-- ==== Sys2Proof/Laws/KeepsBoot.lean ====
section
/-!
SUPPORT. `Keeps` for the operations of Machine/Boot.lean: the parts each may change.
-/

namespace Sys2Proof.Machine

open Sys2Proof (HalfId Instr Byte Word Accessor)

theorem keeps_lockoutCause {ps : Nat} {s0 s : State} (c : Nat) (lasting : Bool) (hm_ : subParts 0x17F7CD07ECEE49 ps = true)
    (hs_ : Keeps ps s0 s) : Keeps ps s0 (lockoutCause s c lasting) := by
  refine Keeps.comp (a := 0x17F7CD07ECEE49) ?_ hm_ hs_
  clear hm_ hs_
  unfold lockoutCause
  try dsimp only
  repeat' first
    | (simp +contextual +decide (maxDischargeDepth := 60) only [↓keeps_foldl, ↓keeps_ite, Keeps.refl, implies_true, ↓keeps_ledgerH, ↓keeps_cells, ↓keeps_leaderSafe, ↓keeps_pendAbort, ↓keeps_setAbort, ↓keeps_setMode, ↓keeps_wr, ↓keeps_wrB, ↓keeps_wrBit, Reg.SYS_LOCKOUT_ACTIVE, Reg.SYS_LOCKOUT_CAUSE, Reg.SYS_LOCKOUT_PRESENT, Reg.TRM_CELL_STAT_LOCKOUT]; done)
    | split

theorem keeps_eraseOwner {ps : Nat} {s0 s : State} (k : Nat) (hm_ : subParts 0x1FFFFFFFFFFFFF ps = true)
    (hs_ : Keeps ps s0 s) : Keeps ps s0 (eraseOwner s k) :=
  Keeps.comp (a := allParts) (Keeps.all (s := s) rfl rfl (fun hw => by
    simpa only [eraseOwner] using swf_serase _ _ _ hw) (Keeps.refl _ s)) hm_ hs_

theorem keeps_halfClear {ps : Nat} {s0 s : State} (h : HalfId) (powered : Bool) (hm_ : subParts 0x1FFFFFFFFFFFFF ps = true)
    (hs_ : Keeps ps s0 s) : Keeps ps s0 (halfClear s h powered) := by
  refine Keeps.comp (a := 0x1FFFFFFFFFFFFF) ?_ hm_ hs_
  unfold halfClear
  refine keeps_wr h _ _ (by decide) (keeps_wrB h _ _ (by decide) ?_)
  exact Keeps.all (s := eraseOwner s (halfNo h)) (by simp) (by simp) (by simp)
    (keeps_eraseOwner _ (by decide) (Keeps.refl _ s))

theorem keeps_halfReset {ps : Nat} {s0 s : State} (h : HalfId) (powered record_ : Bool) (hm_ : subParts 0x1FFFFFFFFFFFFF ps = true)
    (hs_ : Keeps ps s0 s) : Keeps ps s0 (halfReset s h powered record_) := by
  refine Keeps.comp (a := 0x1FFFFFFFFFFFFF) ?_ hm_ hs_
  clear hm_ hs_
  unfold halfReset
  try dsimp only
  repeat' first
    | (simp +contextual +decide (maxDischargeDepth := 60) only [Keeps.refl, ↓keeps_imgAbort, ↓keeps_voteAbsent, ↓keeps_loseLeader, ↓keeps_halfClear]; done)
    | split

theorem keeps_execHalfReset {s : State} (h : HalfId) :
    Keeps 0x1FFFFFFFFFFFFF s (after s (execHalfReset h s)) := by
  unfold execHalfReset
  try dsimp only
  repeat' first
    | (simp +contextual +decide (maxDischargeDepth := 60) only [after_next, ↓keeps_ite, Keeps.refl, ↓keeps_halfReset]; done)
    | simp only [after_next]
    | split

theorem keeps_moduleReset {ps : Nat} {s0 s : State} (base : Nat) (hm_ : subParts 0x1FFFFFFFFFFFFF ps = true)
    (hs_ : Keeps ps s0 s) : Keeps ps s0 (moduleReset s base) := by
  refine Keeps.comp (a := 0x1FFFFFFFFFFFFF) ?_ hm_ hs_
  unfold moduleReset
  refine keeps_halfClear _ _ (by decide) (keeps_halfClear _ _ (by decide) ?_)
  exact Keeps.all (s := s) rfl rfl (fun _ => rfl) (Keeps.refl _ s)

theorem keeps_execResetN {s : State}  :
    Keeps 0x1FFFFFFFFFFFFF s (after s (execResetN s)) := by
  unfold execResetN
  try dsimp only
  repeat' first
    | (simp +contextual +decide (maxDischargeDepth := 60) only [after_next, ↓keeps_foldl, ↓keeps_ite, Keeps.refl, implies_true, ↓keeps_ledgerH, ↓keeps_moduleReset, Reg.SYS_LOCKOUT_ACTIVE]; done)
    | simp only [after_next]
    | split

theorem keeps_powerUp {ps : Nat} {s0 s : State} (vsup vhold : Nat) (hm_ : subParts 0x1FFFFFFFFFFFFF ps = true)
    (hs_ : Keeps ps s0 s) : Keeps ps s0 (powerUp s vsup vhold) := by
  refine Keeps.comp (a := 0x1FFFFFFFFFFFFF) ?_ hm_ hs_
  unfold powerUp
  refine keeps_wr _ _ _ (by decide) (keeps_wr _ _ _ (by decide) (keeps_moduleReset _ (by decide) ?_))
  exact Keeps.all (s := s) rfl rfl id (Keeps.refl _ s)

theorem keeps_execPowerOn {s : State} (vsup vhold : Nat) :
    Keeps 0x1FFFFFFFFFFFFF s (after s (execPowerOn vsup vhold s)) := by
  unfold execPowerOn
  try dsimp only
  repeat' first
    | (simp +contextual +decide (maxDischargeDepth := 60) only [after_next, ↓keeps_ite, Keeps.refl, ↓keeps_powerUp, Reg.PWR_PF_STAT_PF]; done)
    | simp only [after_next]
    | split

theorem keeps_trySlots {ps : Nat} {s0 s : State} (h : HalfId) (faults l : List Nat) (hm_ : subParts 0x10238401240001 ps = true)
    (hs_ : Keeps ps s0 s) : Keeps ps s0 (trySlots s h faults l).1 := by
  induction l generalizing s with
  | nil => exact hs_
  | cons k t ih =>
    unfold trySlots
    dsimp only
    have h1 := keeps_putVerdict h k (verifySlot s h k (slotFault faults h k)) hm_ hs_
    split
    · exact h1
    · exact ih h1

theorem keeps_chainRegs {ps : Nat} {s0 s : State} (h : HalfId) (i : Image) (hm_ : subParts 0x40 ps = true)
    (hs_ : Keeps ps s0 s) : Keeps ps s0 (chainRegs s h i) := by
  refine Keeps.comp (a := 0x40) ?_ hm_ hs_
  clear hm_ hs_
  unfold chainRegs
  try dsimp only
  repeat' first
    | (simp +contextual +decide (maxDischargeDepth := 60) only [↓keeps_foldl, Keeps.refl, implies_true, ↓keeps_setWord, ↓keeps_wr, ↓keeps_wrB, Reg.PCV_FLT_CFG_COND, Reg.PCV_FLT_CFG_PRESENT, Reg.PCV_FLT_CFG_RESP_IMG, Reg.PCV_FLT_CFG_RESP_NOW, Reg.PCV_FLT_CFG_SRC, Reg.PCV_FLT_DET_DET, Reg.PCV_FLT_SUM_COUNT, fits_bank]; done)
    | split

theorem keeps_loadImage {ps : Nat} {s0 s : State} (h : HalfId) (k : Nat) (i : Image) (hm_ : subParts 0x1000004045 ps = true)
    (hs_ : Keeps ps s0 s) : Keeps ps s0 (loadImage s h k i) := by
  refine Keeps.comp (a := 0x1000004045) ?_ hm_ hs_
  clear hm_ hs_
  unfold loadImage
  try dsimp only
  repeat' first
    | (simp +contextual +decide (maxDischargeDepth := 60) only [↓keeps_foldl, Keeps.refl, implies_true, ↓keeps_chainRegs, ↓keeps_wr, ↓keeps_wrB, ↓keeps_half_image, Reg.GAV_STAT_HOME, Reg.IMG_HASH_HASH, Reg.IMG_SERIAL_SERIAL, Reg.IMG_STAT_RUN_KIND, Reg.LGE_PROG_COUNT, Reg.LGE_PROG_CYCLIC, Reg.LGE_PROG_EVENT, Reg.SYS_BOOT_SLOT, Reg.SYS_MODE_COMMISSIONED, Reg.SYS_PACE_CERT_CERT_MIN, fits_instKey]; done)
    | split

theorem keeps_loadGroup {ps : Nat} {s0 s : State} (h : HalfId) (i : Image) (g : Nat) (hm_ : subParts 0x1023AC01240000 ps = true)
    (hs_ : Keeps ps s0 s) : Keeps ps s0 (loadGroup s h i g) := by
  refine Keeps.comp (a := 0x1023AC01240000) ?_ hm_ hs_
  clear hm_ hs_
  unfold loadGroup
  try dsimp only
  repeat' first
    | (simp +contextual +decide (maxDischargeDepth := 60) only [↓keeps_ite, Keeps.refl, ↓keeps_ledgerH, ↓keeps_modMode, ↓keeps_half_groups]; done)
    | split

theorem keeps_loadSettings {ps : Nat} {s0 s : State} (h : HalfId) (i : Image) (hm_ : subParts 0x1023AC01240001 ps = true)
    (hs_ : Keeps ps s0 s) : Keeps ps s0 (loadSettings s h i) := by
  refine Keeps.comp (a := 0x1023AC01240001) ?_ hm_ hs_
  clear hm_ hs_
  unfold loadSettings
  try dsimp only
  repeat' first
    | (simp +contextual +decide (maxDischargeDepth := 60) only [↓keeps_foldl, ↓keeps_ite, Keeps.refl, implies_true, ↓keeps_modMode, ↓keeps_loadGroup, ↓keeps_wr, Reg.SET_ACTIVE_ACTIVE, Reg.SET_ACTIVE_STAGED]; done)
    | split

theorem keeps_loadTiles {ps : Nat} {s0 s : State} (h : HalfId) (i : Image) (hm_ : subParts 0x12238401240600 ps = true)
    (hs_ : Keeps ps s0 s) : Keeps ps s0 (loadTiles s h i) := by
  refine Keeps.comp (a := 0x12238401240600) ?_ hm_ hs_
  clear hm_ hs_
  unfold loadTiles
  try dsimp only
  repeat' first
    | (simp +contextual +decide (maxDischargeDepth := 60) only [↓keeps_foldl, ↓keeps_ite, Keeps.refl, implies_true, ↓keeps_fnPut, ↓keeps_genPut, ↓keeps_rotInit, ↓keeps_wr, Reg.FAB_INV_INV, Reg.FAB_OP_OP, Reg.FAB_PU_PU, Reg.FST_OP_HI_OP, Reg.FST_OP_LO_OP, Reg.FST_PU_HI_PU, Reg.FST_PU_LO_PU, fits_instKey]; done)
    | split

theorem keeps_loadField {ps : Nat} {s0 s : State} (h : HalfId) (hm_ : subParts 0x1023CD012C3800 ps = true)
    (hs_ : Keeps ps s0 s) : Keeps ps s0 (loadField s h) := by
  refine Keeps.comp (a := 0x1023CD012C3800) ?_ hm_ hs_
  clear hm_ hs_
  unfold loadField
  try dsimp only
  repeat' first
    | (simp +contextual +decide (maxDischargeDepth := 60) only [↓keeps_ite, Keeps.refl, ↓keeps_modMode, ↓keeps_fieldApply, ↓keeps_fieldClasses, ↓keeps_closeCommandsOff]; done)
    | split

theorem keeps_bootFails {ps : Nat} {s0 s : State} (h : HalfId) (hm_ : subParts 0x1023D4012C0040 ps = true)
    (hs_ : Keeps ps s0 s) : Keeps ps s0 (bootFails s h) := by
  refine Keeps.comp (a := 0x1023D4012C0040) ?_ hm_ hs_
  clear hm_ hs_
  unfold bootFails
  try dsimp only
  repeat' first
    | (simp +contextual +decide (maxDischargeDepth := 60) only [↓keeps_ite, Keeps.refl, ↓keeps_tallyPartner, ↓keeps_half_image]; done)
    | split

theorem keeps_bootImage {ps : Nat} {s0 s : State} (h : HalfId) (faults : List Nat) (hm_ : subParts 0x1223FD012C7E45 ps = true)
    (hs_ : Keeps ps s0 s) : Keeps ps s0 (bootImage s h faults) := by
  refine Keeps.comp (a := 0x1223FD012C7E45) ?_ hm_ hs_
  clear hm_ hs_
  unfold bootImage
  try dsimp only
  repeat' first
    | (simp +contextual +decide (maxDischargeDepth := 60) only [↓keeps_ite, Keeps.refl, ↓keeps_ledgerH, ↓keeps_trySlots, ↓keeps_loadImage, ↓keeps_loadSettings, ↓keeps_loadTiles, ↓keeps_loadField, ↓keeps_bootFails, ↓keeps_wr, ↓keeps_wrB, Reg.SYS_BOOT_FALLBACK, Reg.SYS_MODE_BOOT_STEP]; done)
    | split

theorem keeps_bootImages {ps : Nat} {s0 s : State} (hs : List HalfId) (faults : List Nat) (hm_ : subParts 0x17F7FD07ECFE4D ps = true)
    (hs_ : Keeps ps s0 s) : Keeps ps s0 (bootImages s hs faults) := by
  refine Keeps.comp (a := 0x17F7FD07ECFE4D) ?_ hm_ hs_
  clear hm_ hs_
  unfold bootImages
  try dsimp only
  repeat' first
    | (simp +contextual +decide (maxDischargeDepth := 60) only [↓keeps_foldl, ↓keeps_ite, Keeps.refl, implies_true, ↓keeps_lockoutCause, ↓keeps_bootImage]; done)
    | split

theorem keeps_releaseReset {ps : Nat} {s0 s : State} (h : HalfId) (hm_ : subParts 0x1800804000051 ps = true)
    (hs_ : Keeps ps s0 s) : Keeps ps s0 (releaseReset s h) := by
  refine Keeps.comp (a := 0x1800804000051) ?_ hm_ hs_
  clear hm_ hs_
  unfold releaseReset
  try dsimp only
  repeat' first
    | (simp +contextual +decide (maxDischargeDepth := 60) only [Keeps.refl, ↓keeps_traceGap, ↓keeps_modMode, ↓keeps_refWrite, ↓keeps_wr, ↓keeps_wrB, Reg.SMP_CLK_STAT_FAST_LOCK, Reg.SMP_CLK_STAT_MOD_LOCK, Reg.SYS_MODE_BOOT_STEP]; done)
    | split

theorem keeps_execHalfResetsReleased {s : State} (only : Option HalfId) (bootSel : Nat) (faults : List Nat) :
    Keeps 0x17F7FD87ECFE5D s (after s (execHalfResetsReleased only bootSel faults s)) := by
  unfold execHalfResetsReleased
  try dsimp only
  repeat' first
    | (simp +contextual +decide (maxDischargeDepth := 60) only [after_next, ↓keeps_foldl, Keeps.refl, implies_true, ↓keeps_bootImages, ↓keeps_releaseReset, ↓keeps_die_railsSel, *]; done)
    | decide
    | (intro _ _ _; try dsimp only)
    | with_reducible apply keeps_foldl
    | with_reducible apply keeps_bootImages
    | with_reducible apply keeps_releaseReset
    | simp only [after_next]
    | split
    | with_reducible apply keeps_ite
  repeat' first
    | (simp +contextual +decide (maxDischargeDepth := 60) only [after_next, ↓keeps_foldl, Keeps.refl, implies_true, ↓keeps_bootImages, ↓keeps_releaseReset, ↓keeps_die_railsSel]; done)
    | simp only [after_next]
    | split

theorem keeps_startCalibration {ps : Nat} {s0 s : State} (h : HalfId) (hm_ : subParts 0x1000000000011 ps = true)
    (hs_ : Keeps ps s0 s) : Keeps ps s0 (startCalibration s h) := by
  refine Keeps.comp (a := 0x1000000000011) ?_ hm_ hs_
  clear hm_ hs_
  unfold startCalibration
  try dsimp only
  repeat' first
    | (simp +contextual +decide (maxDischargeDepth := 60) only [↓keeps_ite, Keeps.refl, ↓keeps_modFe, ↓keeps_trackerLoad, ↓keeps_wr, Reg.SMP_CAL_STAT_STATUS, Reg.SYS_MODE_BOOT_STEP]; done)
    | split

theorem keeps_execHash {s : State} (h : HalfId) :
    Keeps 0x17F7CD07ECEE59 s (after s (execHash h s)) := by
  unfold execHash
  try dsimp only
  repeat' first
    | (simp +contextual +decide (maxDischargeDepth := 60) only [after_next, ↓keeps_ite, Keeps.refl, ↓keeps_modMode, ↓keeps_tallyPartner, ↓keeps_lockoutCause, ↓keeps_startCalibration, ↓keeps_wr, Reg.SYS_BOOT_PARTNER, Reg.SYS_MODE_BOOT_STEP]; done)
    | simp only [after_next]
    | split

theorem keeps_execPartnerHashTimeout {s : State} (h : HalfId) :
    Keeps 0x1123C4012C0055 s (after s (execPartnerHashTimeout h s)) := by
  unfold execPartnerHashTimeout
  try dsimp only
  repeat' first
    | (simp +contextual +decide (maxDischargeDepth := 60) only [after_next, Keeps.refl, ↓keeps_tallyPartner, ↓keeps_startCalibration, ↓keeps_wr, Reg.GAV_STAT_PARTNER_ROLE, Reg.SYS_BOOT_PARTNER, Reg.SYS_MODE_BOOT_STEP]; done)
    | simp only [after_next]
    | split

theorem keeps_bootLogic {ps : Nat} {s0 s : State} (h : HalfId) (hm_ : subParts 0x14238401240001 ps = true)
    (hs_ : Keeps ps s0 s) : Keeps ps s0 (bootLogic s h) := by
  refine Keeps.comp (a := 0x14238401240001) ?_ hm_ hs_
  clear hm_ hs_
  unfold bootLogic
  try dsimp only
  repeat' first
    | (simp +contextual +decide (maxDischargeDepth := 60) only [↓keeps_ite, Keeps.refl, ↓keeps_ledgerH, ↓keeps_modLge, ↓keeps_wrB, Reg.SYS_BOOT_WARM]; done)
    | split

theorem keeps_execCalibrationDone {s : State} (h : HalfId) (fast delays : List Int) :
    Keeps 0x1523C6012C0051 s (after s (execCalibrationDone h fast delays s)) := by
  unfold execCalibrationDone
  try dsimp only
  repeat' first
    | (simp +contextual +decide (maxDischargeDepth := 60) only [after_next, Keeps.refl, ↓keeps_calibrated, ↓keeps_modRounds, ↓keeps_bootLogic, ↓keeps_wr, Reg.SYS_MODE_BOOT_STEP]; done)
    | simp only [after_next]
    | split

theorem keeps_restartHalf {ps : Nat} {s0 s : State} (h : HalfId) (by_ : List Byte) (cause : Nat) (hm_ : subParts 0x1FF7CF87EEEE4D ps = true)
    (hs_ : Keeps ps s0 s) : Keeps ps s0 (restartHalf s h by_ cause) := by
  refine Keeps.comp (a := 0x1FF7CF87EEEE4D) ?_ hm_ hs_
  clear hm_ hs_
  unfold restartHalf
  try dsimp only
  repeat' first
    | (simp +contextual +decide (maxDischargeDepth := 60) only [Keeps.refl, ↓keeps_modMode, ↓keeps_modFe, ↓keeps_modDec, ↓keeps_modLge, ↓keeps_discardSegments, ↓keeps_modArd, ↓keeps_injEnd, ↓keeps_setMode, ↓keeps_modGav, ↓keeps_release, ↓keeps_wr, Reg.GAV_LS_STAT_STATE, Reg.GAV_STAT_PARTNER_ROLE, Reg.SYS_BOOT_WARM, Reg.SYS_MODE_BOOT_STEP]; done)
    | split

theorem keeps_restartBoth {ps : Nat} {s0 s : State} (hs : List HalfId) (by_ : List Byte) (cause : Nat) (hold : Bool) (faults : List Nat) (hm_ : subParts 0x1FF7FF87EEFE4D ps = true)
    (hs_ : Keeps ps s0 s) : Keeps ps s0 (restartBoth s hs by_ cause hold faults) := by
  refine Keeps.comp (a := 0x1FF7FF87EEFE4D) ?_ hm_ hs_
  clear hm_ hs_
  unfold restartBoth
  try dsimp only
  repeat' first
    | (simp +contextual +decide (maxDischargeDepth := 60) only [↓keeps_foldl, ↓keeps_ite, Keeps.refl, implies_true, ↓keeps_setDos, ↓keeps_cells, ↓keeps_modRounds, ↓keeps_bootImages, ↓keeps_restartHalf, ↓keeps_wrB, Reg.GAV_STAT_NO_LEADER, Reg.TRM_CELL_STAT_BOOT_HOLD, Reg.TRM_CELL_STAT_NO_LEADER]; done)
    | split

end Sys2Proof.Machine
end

What the task asks: Give only the lines from the one holding "Keeps 0x17F7CD07ECEE59 s" through the one holding "(hs_ : Keeps ps s0 s) : Keeps ps s0 (bootLogic", each restated exactly as it appears above.

Result below:
    Keeps 0x17F7CD07ECEE59 s (after s (execHash h s)) := by
  unfold execHash
  try dsimp only
  repeat' first
    | (simp +contextual +decide (maxDischargeDepth := 60) only [after_next, ↓keeps_ite, Keeps.refl, ↓keeps_modMode, ↓keeps_tallyPartner, ↓keeps_lockoutCause, ↓keeps_startCalibration, ↓keeps_wr, Reg.SYS_BOOT_PARTNER, Reg.SYS_MODE_BOOT_STEP]; done)
    | simp only [after_next]
    | split

theorem keeps_execPartnerHashTimeout {s : State} (h : HalfId) :
    Keeps 0x1123C4012C0055 s (after s (execPartnerHashTimeout h s)) := by
  unfold execPartnerHashTimeout
  try dsimp only
  repeat' first
    | (simp +contextual +decide (maxDischargeDepth := 60) only [after_next, Keeps.refl, ↓keeps_tallyPartner, ↓keeps_startCalibration, ↓keeps_wr, Reg.GAV_STAT_PARTNER_ROLE, Reg.SYS_BOOT_PARTNER, Reg.SYS_MODE_BOOT_STEP]; done)
    | simp only [after_next]
    | split

theorem keeps_bootLogic {ps : Nat} {s0 s : State} (h : HalfId) (hm_ : subParts 0x14238401240001 ps = true)
    (hs_ : Keeps ps s0 s) : Keeps ps s0 (bootLogic s h) := by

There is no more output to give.